Collected data entries
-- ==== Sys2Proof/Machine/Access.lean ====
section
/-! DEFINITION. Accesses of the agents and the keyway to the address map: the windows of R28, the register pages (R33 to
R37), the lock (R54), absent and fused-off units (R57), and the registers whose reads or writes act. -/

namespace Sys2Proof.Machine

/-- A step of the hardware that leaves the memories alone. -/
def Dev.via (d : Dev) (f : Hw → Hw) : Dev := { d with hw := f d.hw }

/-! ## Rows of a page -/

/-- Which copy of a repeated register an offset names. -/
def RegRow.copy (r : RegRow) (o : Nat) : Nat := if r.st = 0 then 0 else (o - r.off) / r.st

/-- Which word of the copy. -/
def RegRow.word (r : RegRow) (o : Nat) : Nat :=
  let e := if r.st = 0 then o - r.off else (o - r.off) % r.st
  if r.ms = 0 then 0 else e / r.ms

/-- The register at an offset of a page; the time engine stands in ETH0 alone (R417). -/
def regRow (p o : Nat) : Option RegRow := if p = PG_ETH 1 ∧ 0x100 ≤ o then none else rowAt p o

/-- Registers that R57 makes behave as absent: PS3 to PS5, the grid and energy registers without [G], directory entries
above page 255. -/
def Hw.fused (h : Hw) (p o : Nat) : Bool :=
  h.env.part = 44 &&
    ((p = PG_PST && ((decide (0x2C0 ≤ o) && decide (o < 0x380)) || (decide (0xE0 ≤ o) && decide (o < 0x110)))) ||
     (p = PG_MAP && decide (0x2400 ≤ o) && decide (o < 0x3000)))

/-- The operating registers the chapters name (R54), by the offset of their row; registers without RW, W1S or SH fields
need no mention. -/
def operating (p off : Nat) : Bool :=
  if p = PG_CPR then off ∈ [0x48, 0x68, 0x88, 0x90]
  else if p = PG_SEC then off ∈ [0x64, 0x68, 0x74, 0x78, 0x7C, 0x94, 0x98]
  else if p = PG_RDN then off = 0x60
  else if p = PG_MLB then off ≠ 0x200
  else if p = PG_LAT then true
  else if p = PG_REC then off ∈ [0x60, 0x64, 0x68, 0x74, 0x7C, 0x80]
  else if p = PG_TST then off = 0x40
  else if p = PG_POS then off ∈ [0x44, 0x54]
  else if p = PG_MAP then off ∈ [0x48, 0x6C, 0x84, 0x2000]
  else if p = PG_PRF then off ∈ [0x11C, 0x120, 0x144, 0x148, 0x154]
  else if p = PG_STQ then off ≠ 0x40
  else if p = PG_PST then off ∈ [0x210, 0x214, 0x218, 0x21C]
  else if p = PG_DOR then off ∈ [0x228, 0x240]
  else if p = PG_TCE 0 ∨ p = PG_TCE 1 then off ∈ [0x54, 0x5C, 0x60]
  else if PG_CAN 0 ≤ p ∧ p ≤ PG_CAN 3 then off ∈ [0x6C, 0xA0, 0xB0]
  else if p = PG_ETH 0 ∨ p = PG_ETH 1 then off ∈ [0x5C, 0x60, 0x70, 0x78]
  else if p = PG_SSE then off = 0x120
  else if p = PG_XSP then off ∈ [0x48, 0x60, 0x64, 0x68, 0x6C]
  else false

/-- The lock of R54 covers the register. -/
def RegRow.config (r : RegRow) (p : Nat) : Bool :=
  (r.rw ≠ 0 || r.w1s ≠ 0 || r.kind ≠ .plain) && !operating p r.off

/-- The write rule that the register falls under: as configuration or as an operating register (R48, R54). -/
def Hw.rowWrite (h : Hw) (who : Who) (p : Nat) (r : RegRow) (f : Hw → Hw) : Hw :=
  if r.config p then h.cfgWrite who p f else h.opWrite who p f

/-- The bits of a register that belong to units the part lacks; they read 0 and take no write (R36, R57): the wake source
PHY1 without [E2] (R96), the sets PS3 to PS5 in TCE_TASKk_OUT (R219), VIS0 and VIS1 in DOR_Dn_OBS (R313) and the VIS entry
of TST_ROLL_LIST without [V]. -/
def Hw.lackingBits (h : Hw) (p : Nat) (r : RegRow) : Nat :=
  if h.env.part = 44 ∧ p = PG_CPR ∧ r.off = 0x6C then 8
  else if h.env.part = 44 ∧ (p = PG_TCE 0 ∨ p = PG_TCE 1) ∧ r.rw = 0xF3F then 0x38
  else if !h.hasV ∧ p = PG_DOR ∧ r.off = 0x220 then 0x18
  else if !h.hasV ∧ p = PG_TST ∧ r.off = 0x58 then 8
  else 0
---
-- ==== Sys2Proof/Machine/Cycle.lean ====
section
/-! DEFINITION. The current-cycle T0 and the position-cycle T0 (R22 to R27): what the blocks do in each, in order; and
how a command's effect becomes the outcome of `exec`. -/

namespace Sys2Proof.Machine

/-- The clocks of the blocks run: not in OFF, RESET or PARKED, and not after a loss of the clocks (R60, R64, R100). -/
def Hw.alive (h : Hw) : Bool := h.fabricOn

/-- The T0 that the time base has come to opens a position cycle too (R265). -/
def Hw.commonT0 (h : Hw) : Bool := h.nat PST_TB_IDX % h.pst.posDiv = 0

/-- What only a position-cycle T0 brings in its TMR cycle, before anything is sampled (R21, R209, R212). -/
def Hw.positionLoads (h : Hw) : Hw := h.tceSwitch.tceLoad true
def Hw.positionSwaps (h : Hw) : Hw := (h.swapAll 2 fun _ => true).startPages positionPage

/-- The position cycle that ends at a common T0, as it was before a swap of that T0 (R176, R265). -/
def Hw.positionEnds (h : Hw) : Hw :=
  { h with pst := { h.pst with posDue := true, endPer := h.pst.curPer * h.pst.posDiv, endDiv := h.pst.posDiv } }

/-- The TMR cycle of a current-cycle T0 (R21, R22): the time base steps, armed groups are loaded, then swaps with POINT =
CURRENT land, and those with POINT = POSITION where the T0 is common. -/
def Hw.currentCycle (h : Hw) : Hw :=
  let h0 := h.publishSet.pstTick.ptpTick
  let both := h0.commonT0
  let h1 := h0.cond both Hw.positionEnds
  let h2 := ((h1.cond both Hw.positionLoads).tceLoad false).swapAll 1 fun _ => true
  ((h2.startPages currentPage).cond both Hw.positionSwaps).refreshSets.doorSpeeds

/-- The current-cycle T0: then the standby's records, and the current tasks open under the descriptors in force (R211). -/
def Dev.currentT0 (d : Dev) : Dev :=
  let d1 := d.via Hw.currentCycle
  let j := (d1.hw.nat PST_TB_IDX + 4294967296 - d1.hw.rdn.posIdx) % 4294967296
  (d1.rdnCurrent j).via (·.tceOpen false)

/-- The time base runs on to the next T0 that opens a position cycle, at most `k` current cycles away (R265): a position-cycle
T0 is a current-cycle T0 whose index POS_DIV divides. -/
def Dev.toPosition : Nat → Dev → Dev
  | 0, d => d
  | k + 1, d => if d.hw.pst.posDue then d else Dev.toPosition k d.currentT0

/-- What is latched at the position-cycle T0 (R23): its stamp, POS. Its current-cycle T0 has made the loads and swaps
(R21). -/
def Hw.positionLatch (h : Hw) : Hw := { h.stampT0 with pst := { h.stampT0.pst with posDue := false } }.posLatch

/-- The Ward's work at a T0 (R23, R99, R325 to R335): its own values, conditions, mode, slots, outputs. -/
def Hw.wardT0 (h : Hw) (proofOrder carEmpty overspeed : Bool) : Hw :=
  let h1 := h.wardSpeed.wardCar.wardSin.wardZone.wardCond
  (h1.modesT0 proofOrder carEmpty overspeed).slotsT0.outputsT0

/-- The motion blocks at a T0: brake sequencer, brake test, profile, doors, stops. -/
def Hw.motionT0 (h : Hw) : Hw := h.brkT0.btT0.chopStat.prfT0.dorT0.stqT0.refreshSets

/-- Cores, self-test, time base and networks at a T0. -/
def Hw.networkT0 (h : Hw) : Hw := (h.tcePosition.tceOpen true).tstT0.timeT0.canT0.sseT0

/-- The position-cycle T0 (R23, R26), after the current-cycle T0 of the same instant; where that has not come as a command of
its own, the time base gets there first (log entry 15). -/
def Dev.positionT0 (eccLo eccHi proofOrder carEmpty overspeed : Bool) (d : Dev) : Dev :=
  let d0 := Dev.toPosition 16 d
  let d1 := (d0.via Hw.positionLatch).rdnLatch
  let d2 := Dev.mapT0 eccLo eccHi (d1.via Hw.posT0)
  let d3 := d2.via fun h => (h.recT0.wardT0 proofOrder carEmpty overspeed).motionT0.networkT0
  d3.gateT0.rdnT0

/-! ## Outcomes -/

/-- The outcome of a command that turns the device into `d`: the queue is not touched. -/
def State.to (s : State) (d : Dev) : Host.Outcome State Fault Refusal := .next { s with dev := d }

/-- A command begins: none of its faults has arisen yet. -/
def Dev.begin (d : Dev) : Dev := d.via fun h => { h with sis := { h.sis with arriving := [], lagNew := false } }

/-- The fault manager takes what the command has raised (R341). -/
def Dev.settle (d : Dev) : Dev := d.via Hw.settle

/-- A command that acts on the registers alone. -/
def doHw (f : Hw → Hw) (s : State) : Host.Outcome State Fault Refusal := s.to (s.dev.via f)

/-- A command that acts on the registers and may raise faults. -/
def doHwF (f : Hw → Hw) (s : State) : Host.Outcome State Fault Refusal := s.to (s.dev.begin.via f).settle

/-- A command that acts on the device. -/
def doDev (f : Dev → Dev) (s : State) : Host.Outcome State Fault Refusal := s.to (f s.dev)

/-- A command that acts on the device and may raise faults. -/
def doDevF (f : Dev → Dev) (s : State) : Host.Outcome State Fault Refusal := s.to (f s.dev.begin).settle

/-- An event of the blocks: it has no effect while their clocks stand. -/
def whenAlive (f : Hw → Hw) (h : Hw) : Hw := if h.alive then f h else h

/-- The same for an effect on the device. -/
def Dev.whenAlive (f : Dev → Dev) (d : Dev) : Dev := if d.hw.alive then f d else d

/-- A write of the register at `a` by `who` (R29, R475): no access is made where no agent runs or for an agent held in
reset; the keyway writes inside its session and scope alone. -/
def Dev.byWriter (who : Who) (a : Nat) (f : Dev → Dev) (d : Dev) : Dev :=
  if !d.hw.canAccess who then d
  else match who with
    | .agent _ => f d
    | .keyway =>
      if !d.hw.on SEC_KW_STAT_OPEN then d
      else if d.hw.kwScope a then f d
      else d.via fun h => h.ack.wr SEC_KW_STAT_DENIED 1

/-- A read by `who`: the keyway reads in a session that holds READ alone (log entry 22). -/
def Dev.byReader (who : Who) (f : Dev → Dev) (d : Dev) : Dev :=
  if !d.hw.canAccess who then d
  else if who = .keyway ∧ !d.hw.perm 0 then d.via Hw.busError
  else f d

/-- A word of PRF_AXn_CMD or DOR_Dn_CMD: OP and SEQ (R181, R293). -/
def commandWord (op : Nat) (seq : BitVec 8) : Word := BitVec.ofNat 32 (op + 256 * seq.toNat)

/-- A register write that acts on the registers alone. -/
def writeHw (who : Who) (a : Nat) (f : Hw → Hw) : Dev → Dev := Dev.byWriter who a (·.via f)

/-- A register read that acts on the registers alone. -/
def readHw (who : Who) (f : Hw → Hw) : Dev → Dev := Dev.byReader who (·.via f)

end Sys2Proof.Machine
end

• [Assigned task]
Given the records above, reproduce precisely and only the lines between the line holding "(R176, R265). -/" and the line holding "let both := h0.commonT0", inclusive.

• [Task output]
/-- The position cycle that ends at a common T0, as it was before a swap of that T0 (R176, R265). -/
def Hw.positionEnds (h : Hw) : Hw :=
  { h with pst := { h.pst with posDue := true, endPer := h.pst.curPer * h.pst.posDiv, endDiv := h.pst.posDiv } }

/-- The TMR cycle of a current-cycle T0 (R21, R22): the time base steps, armed groups are loaded, then swaps with POINT =
CURRENT land, and those with POINT = POSITION where the T0 is common. -/
def Hw.currentCycle (h : Hw) : Hw :=
  let h0 := h.publishSet.pstTick.ptpTick
  let both := h0.commonT0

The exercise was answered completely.